theorem fmul_of_isFinite :
    fmul k a b = roundTo (signBit a != signBit b) (mag a * mag b) (2 ^ 149) := by
  simp [fmul, isNaN_of_isFinite, isInf_of_isFinite, ha, hb]

theorem fdiv_of_isFinite (hzero : isZero b = false) :
    fdiv k a b = roundTo (signBit a != signBit b) (mag a * 2 ^ 149) (mag b) := by
  simp [fdiv, isNaN_of_isFinite, isInf_of_isFinite, ha, hb, hzero]

theorem correctlyRounded_fadd : CorrectlyRounded (fadd k a b) (value a + value b) := by
  rw [fadd_of_isFinite k ha hb]
  split
  next hsum =>
    have h := correctlyRounded_roundTo (isZero a && isZero b && signBit a && signBit b) 0 Nat.one_pos
    rw [roundTo_zero] at h
    simpa [← Int.cast_add, hsum] using h
  next => exact_mod_cast correctlyRounded_roundTo_int (value a + value b)

theorem correctlyRounded_fmul : CorrectlyRounded (fmul k a b) (value a * value b / 2 ^ 149) := by
  have h := correctlyRounded_roundTo (signBit a != signBit b) (mag a * mag b) (Nat.two_pow_pos 149)
  rw [fmul_of_isFinite k ha hb, value_eq_signed, value_eq_signed, signed_mul]
  rw [show (2 : ℝ) ^ 149 = signed false ((2 ^ 149 : Nat) : ℝ) by norm_num, signed_div, Bool.bne_false,
    ← Nat.cast_mul]
  exact h

theorem correctlyRounded_fdiv (hzero : isZero b = false) :
    CorrectlyRounded (fdiv k a b) (value a * 2 ^ 149 / value b) := by
  have hpos : 0 < mag b := Nat.pos_of_ne_zero (by simpa [isZero] using hzero)
  have h := correctlyRounded_roundTo (signBit a != signBit b) (mag a * 2 ^ 149) hpos
  rw [fdiv_of_isFinite k ha hb hzero, value_eq_signed, value_eq_signed]
  rw [show (2 : ℝ) ^ 149 = signed false ((2 ^ 149 : Nat) : ℝ) by norm_num, signed_mul, signed_div,
    Bool.bne_false, ← Nat.cast_mul]
  exact h

end

theorem correctlyRounded_fsub (k : Site) {a b : Word} (ha : isFinite a = true) (hb : isFinite b = true) :
    CorrectlyRounded (fsub k a b) (value a - value b) := by
  have h := correctlyRounded_fadd k ha (b := fneg b) (by rwa [isFinite_fneg])
  rwa [value_fneg, Int.cast_neg, ← sub_eq_add_neg] at h

/-! ## Square root (R93) -/

/-- The bits above `i` found, `r` is the root but for the bits below. -/
theorem sqrtBits_spec {n : Nat} (i : Nat) {r : Nat} (hle : r * r ≤ n)
    (hlt : n < (r + 2 ^ i) * (r + 2 ^ i)) :
    sqrtBits n i r * sqrtBits n i r ≤ n ∧ n < (sqrtBits n i r + 1) * (sqrtBits n i r + 1) := by
  induction i generalizing r with
  | zero => exact ⟨hle, hlt⟩
  | succ i ih =>
    unfold sqrtBits
    split
    next hbit =>
      refine ih hbit ?_
      rwa [show r + 2 ^ i + 2 ^ i = r + 2 ^ (i + 1) by rw [pow_succ]; omega]
    next hbit => exact ih hle (Nat.lt_of_not_le hbit)

/-- Settles O54: the search for the bits of the root from bit 213 down. -/
theorem integerSquareRoot : Obligations.IntegerSquareRoot := by
  unfold Obligations.IntegerSquareRoot
  exact fun n hn => sqrtBits_spec 214 (Nat.zero_le n) (by rwa [Nat.zero_add])

/-- A bit of weight one half that stands for any part of a unit decides a rounding to a multiple of two
units as that part would. -/
theorem RoundsAt.of_sticky {s u r : Nat} {y : ℝ} (hs : s ≠ 0) (h : RoundsAt s u ((2 * r + 1 : Nat) / 2))
    (hlo : r < y) (hhi : y < r + 1) : RoundsAt s u y := by
  obtain ⟨j, rfl⟩ : ∃ j, s = j + 1 := Nat.exists_eq_succ_of_ne_zero hs
  have hmid : ((2 * r + 1 : Nat) : ℝ) / 2 = r + 1 / 2 := by push_cast; ring
  rw [hmid] at h
  obtain ⟨hlow, hhigh⟩ := abs_le.1 h.nearest.close
  rw [Int.cast_natCast, pow_succ] at hlow hhigh
  have hr : u * 2 ^ (j + 1) ≤ r + 2 ^ j := by
    have : (u * 2 ^ (j + 1) : ℝ) < (r + 2 ^ j + 1 : Nat) := by rw [pow_succ]; push_cast; linarith
    exact Nat.lt_succ_iff.1 (by exact_mod_cast this)
  have hr' : r + 1 ≤ u * 2 ^ (j + 1) + 2 ^ j := by
    have : (r : ℝ) < (u * 2 ^ (j + 1) + 2 ^ j : Nat) := by push_cast; rw [pow_succ]; linarith
    exact_mod_cast this
  have hr1 : (u * 2 ^ (j + 1) : ℝ) ≤ r + 2 ^ j := by exact_mod_cast hr
  have hr2 : (r + 1 : ℝ) ≤ u * 2 ^ (j + 1) + 2 ^ j := by exact_mod_cast hr'
  have hclose : |((u : Int) : ℝ) * 2 ^ (j + 1) - y| < 2 ^ (j + 1) / 2 := by
    rw [Int.cast_natCast, abs_lt]
    constructor <;> rw [pow_succ] at * <;> linarith
  refine ⟨(Nat.cast_nonneg r).trans hlo.le, ⟨hclose.le, fun ht => absurd ht hclose.ne⟩, ?_, .inr ?_⟩
  · have : r < 2 ^ (j + 1 + 24) := by
      have : (r : ℝ) < 2 ^ (j + 1 + 24) := by linarith [h.below]
      exact_mod_cast this
    have : (r + 1 : ℝ) ≤ 2 ^ (j + 1 + 24) := by exact_mod_cast this
    linarith
  · have : (2 : ℝ) ^ (j + 1 + 23) < (r + 1 : Nat) := by
      push_cast
      linarith [h.above.resolve_left hs]
    have : 2 ^ (j + 1 + 23) ≤ r := Nat.lt_succ_iff.1 (by exact_mod_cast this)
    have : (2 ^ (j + 1 + 23) : ℝ) ≤ r := by exact_mod_cast this
    linarith

theorem fsqrt_of_pos (k : Site) {a : Word} (ha : isFinite a = true) (hzero : isZero a = false)
    (hsign : signBit a = false) : fsqrt k a =
      roundTo false (2 * isqrt (mag a * 2 ^ 149) +
        if isqrt (mag a * 2 ^ 149) * isqrt (mag a * 2 ^ 149) = mag a * 2 ^ 149 then 0 else 1) 2 := by
  simp [fsqrt, isNaN_of_isFinite, isInf_of_isFinite, ha, hzero, hsign]

/-- The root of a number of 148 bits or more, with its sticky bit, rounds as the real root does. -/
theorem magRounded_sqrt {n : Nat} (hlow : 2 ^ 148 ≤ n) (hhigh : n < 2 ^ 214 * 2 ^ 214) :
    MagRounded (roundTo false (2 * isqrt n + if isqrt n * isqrt n = n then 0 else 1) 2) (Real.sqrt n) := by
  obtain ⟨hle, hlt⟩ := integerSquareRoot n hhigh
  generalize isqrt n = r at hle hlt ⊢
  by_cases hexact : r * r = n
  · have h := magRounded_roundTo false (2 * r) Nat.two_pos
    rw [if_pos hexact, Nat.add_zero, ← hexact, Nat.cast_mul, Real.sqrt_mul_self (Nat.cast_nonneg r)]
    rwa [Nat.cast_mul, Nat.cast_ofNat, mul_div_cancel_left₀ _ two_ne_zero] at h
  · have hlo : (r : ℝ) < Real.sqrt n := by
      rw [Real.lt_sqrt (Nat.cast_nonneg r), sq]
      exact_mod_cast Nat.lt_of_le_of_ne hle hexact
    have hhi : Real.sqrt n < r + 1 := by
      rw [Real.sqrt_lt' (by positivity), sq]
      exact_mod_cast hlt
    have hroot : 2 ^ 74 < r + 1 :=
      Nat.mul_self_lt_mul_self_iff.1 (lt_of_le_of_lt (by rwa [← pow_add]) hlt)
    have hlog : 24 ≤ Nat.log2 ((2 * r + 1) / 2) := by
      rw [Nat.le_log2 (by omega)]
      omega
    rw [if_neg hexact]
    exact ((roundsAt_log2 (2 * r + 1) Nat.two_pos).of_sticky (by omega) hlo hhi).magRounded false

theorem correctlyRounded_fsqrt (k : Site) {a : Word} (ha : isFinite a = true) (hnonneg : 0 ≤ value a) :
    CorrectlyRounded (fsqrt k a) (Real.sqrt (value a * 2 ^ 149)) := by
  cases hzero : isZero a with
  | true =>
    have hroot : fsqrt k a = zeroOf (signBit a) := by
      simp [fsqrt, isNaN_of_isFinite ha, hzero, zeroOf_signBit hzero]
    have h := correctlyRounded_roundTo (signBit a) 0 Nat.one_pos
    rw [hroot, (value_eq_zero_iff a).2 hzero, ← roundTo_zero _ 1]
    simpa using h
  | false =>
    have hmag : mag a ≠ 0 := by simpa [isZero] using hzero
    have hsign : signBit a = false := by
      by_contra h
      rw [value, if_pos (by simpa using h)] at hnonneg
      omega
    have hle := mag_le_of_isFinite ha
    have h := (magRounded_sqrt (n := mag a * 2 ^ 149) (by omega) (by omega)).correctlyRounded
      (Real.sqrt_nonneg _)
    have hval : ((mag a * 2 ^ 149 : Nat) : ℝ) = value a * 2 ^ 149 := by
      rw [value_of_signBit hsign]
      norm_num
    rwa [signBit_roundTo, signed_false, ← fsqrt_of_pos k ha hzero hsign, hval] at h

/-! ## Conversion and rounding to an integer (R95, R96) -/

theorem correctlyRounded_u2f (n : Nat) : CorrectlyRounded (u2f n) (n * 2 ^ 149) := by
  have h := correctlyRounded_roundTo false (n * 2 ^ 149) Nat.one_pos
  rwa [signed_false, Nat.cast_one, div_one, Nat.cast_mul, Nat.cast_pow, Nat.cast_ofNat] at h

theorem u2f_exact {n : Nat} (hn : n ≤ 2 ^ 24) :
    isFinite (u2f n) = true ∧ value (u2f n) = n * 2 ^ 149 := by
  obtain ⟨c, hc, hsign, hmag⟩ := exists_finite_of_le false hn (s := 149) (by decide)
  have hval : value c = n * 2 ^ 149 := by
    rw [value_of_signBit hsign, hmag, Nat.cast_mul, Nat.cast_pow, Nat.cast_ofNat]
    rfl
  rw [← hval]
  exact (correctlyRounded_u2f n).eq_value hc (by rw [hval]; norm_num)

theorem roundHalfEven_le (p q : Nat) : roundHalfEven p q ≤ p / q + 1 := by
  unfold roundHalfEven
  split <;> omega

theorem roundHalfEven_mul (m : Nat) {q : Nat} (hq : 0 < q) : roundHalfEven (m * q) q = m := by
  simp [roundHalfEven, Nat.mul_div_cancel _ hq, hq.ne]

/-- An integer near a finite value is a finite value: it has at most 24 bits, or the value is itself an
integer. -/
theorem exists_finite_of_roundHalfEven {a : Word} (ha : isFinite a = true) :
    ∃ c, isFinite c = true ∧ signBit c = signBit a ∧
      mag c = roundHalfEven (mag a) (2 ^ 149) * 2 ^ 149 := by
  rcases Nat.lt_or_ge (mag a) (2 ^ 172) with hlt | hge
  · have hle := roundHalfEven_le (mag a) (2 ^ 149)
    exact exists_finite_of_le (signBit a) (by omega) (by decide)
  · obtain ⟨s, u, -, hu, -, -, hmag⟩ := exists_normal_of_isFinite ha
    have hs : 149 ≤ s := by
      by_contra hlt
      have : u * 2 ^ s ≤ (2 ^ 24 - 1) * 2 ^ 148 :=
        Nat.mul_le_mul (by omega) (Nat.pow_le_pow_right (by decide) (by omega))
      omega
    refine ⟨a, ha, rfl, ?_⟩
    rw [hmag, ← Nat.sub_add_cancel hs, pow_add, ← mul_assoc, roundHalfEven_mul _ (Nat.two_pow_pos 149)]

/-- `frint` of a finite value is the integer nearest to its magnitude, with its sign. -/
theorem frint_of_isFinite {a : Word} (ha : isFinite a = true) :
    isFinite (frint a) = true ∧ signBit (frint a) = signBit a ∧
      mag (frint a) = roundHalfEven (mag a) (2 ^ 149) * 2 ^ 149 := by
  obtain ⟨c, hc, hsign, hmag⟩ := exists_finite_of_roundHalfEven ha
  have hword : frint a = c := by
    rw [frint, if_pos ha, ← hsign, ← hmag, ← Nat.mul_one (mag c)]
    exact roundTo_mag hc Nat.one_pos
  rw [hword]
  exact ⟨hc, hsign, hmag⟩

theorem frint_nearest {a : Word} (ha : isFinite a = true) :
    ∃ m : Int, value (frint a) = m * 2 ^ 149 ∧ NearestEven m (2 ^ 149) (value a) := by
  obtain ⟨-, hsign, hmag⟩ := frint_of_isFinite ha
  have hnear := nearestEven_roundHalfEven (mag a) (Nat.two_pow_pos 149)
  rw [Nat.cast_pow, Nat.cast_ofNat] at hnear
  rw [value_of_signBit hsign, hmag, value_eq_signed, Nat.cast_mul, Nat.cast_pow, Nat.cast_ofNat]
  cases signBit a with
  | false => exact ⟨_, if_neg Bool.false_ne_true, hnear⟩
  | true => exact ⟨_, (if_pos rfl).trans (neg_mul _ _).symm, hnear.neg⟩
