-- ==== Sys2Proof/Machine/Flags.lean ====
section
/-! DEFINITION. Every flag computation: the adder (R145, R147), decimal mode (R150 to R152), the compares (R153),
increment and decrement (R160, R163), the shifts (R170 to R173) and BIT (R138). -/

namespace Sys2Proof.Machine

/-- What the 8-bit adder gives. -/
structure Sum where
  /-- The 8-bit result. -/
  r : Byte
  /-- The carry out of bit 7. -/
  cout : Bool
  /-- Signed overflow. -/
  v : Bool
  deriving DecidableEq, Repr

/-- `AddBin(a, m, c)` (R145). -/
def addBin (a m : Byte) (c : Bool) : Sum :=
  let t := a.toNat + m.toNat + c.toNat
  let r := BitVec.ofNat 8 t
  { r := r, cout := decide (256 ≤ t), v := a.msb == m.msb && r.msb != a.msb }

/-- `SubBin(a, m, c)` (R147): the addition of the complement. -/
def subBin (a m : Byte) (c : Bool) : Sum := addBin a (~~~m) c

/-- The flags of a binary sum: N, V, Z and C (R146, R148). -/
def sumFlags (t : Sum) (p : Flags) : Flags := { p.withNZ t.r with v := t.v, c := t.cout }

/-! ### Decimal mode -/

/-- The high digit of a byte. -/
def highDigit (b : Byte) : Nat := b.toNat / 16

/-- The low digit of a byte. -/
def lowDigit (b : Byte) : Nat := b.toNat % 16

/-- The byte is valid BCD (R150). -/
def validBcd (b : Byte) : Bool := decide (highDigit b ≤ 9) && decide (lowDigit b ≤ 9)

/-- `dec(b)` (R150). -/
def dec (b : Byte) : Nat := 10 * highDigit b + lowDigit b

/-- `bcd(k)` (R150). -/
def bcd (k : Nat) : Byte := BitVec.ofNat 8 (k / 10 * 16 + k % 10)

/-- The decimal sum of R150: the result and the carry. -/
def addDec (a m : Byte) (c : Bool) : Byte × Bool :=
  let t := dec a + dec m + c.toNat
  (bcd (t % 100), decide (100 ≤ t))

/-- The decimal difference of R150: the result and the carry, which is 1 where there is no borrow. -/
def subDec (a m : Byte) (c : Bool) : Byte × Bool :=
  let d : Int := (dec a : Int) - dec m - (1 - (c.toNat : Int))
  (bcd (d % 100).toNat, decide (0 ≤ d))

/-- Z, N and V drawn, in this order (R150). -/
def drawZNV (s : State) : State :=
  let (z, s) := s.drawBit
  let (n, s) := s.drawBit
  let (v, s) := s.drawBit
  s.setP { s.p with z := z, n := n, v := v }

/-- ADC or SBC under `DECIMAL = strict` (R150): `t` is the decimal result and carry, which holds where both operands are
valid BCD; all that the spec leaves open is drawn. -/
def decimalStrict (m : Byte) (t : Byte × Bool) (s : State) : State :=
  if validBcd s.a && validBcd m then
    drawZNV ((s.setA t.1).setP { s.p with c := t.2 })
  else
    let (a, s) := s.drawByte
    let (c, s) := s.drawBit
    drawZNV ((s.setA a).setP { s.p with c := c })

/-- The low-digit sum of R151, with the carry into the high digit at bit 4. -/
def nmosLowSum (a m : Byte) (c : Bool) : Nat :=
  let lo := lowDigit a + lowDigit m + c.toNat
  if 0x0A ≤ lo then (lo + 0x06) % 16 + 0x10 else lo

/-- The intermediate sum `t` of R151, unbounded. -/
def nmosSum (a m : Byte) (c : Bool) : Nat := 16 * highDigit a + 16 * highDigit m + nmosLowSum a m c

/-- The sum of R151 after its high digit was adjusted. -/
def nmosAdjusted (a m : Byte) (c : Bool) : Nat :=
  let t := nmosSum a m c
  if 0xA0 ≤ t then t + 0x60 else t

/-- ADC with D = 1 under `DECIMAL = nmos` (R151). -/
def adcNmos (m : Byte) (s : State) : State :=
  let t := BitVec.ofNat 8 (nmosSum s.a m s.p.c)
  let flags : Flags :=
    { s.p with
      n := t.msb
      v := ((s.a ^^^ t) &&& (m ^^^ t)).msb
      c := decide (0x100 ≤ nmosAdjusted s.a m s.p.c)
      z := (addBin s.a m s.p.c).r == 0#8 }
  (s.setA (BitVec.ofNat 8 (nmosAdjusted s.a m s.p.c))).setP flags

/-- The result of R152, before it is reduced to a byte. -/
def nmosDifference (a m : Byte) (c : Bool) : Int :=
  let lo : Int := (lowDigit a : Int) - lowDigit m + c.toNat - 1
  let lo := if lo < 0 then (lo - 0x06) % 16 - 0x10 else lo
  let t : Int := (16 * highDigit a : Int) - 16 * highDigit m + lo
  if t < 0 then t - 0x60 else t

/-- SBC with D = 1 under `DECIMAL = nmos` (R152): its flags are those of the binary subtraction. -/
def sbcNmos (m : Byte) (s : State) : State :=
  (s.setA (BitVec.ofInt 8 (nmosDifference s.a m s.p.c))).setP (sumFlags (subBin s.a m s.p.c) s.p)

/-- ADC (R146, R150, R151). -/
def adcEffect (m : Byte) (s : State) : State :=
  if s.p.d then
    match s.cfg.decimal with
    | .strict => decimalStrict m (addDec s.a m s.p.c) s
    | .nmos => adcNmos m s
  else (s.setA (addBin s.a m s.p.c).r).setP (sumFlags (addBin s.a m s.p.c) s.p)

/-- SBC (R148, R150, R152). -/
def sbcEffect (m : Byte) (s : State) : State :=
  if s.p.d then
    match s.cfg.decimal with
    | .strict => decimalStrict m (subDec s.a m s.p.c) s
    | .nmos => sbcNmos m s
  else (s.setA (subBin s.a m s.p.c).r).setP (sumFlags (subBin s.a m s.p.c) s.p)

/-! ### Compares and BIT -/

/-- The flags of a compare of `r` with `m` (R153): C, Z and N of the difference with no borrow in. -/
def compareFlags (r m : Byte) (p : Flags) : Flags :=
  { p.withNZ (subBin r m true).r with c := (subBin r m true).cout }

/-- The flags of BIT (R138). -/
def bitFlags (a m : Byte) (p : Flags) : Flags :=
  { p with n := m.getLsbD 7, v := m.getLsbD 6, z := (a &&& m) == 0#8 }

/-! ### Results with their flags, for read-modify-write instructions -/

/-- INC (R160). -/
def incOp (m : Byte) (p : Flags) : Byte × Flags := (m + 1#8, p.withNZ (m + 1#8))

/-- DEC (R163). -/
def decOp (m : Byte) (p : Flags) : Byte × Flags := (m - 1#8, p.withNZ (m - 1#8))

/-- ASL (R170). -/
def aslOp (m : Byte) (p : Flags) : Byte × Flags :=
  let r := m <<< 1
  (r, { p.withNZ r with c := m.getLsbD 7 })

/-- LSR (R171); N is 0. -/
def lsrOp (m : Byte) (p : Flags) : Byte × Flags :=
  let r := m >>> 1
  (r, { p with n := false, z := r == 0#8, c := m.getLsbD 0 })

/-- ROL (R172): the old C enters at bit 0. -/
def rolOp (m : Byte) (p : Flags) : Byte × Flags :=
  let r := (m <<< 1) ||| flagBit p.c 0x01#8
  (r, { p.withNZ r with c := m.getLsbD 7 })

/-- ROR (R173): the old C enters at bit 7. -/
def rorOp (m : Byte) (p : Flags) : Byte × Flags :=
  let r := (m >>> 1) ||| flagBit p.c 0x80#8
  (r, { p.withNZ r with c := m.getLsbD 0 })

end Sys2Proof.Machine
end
#####
== Work item ==
Lines after the one containing "simpa [← Int.cast_add, hsum] using h" are not part of the task. Output the entries exactly from their first line through that one.

== Reply ==
theorem fmul_of_isFinite :
    fmul k a b = roundTo (signBit a != signBit b) (mag a * mag b) (2 ^ 149) := by
  simp [fmul, isNaN_of_isFinite, isInf_of_isFinite, ha, hb]

theorem fdiv_of_isFinite (hzero : isZero b = false) :
    fdiv k a b = roundTo (signBit a != signBit b) (mag a * 2 ^ 149) (mag b) := by
  simp [fdiv, isNaN_of_isFinite, isInf_of_isFinite, ha, hb, hzero]

theorem correctlyRounded_fadd : CorrectlyRounded (fadd k a b) (value a + value b) := by
  rw [fadd_of_isFinite k ha hb]
  split
  next hsum =>
    have h := correctlyRounded_roundTo (isZero a && isZero b && signBit a && signBit b) 0 Nat.one_pos
    rw [roundTo_zero] at h
    simpa [← Int.cast_add, hsum] using h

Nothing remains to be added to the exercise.